• Excerpted records
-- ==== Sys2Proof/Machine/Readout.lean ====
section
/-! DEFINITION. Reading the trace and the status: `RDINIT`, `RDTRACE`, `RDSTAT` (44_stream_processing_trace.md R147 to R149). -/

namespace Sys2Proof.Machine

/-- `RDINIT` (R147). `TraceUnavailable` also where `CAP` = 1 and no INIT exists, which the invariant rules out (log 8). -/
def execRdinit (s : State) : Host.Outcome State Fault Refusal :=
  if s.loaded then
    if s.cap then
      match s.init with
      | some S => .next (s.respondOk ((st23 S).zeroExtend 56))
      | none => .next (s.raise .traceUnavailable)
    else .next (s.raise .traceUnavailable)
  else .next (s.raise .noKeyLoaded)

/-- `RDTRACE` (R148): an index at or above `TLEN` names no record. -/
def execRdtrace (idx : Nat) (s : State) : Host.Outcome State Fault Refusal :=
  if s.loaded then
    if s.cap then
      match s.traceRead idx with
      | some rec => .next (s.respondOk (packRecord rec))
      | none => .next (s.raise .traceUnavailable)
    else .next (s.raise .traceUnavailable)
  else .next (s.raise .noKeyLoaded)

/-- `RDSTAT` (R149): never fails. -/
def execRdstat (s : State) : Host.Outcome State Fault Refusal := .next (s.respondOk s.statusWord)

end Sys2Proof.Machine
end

* * *

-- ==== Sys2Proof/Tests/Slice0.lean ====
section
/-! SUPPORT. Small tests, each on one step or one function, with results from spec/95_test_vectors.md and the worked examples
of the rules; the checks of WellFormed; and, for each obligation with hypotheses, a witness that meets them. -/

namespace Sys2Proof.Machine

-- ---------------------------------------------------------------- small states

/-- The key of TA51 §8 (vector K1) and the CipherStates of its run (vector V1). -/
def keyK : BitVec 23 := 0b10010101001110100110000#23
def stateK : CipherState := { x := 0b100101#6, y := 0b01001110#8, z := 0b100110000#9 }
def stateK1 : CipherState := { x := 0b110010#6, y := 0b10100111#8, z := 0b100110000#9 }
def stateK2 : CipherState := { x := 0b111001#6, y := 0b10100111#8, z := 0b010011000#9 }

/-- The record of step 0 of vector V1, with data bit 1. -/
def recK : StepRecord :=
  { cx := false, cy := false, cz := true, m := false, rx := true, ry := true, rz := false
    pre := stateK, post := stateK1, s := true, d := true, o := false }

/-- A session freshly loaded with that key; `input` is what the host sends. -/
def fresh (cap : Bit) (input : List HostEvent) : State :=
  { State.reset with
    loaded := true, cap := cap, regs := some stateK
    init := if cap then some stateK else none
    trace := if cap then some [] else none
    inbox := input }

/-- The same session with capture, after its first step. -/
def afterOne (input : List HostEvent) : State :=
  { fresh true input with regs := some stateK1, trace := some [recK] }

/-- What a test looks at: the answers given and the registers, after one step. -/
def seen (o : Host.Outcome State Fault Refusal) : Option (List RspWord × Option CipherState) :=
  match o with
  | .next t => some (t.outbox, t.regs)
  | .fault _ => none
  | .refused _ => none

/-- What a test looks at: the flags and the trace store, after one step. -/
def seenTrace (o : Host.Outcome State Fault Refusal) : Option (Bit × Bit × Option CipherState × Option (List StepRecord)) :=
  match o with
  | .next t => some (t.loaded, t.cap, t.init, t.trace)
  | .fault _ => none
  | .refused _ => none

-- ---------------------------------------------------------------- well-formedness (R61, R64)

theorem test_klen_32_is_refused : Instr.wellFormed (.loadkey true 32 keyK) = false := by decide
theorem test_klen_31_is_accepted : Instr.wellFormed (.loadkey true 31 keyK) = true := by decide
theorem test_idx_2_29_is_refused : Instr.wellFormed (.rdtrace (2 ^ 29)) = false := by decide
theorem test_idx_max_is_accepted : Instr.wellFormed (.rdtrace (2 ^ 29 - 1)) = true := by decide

• Activity
All lines in the listing above from the line containing "def stateK2 : CipherState" to the line containing "host sends. -/", inclusive, should be retyped exactly; no other lines should appear.

• Exercise response
def stateK2 : CipherState := { x := 0b111001#6, y := 0b10100111#8, z := 0b010011000#9 }

/-- The record of step 0 of vector V1, with data bit 1. -/
def recK : StepRecord :=
  { cx := false, cy := false, cz := true, m := false, rx := true, ry := true, rz := false
    pre := stateK, post := stateK1, s := true, d := true, o := false }

/-- A session freshly loaded with that key; `input` is what the host sends. -/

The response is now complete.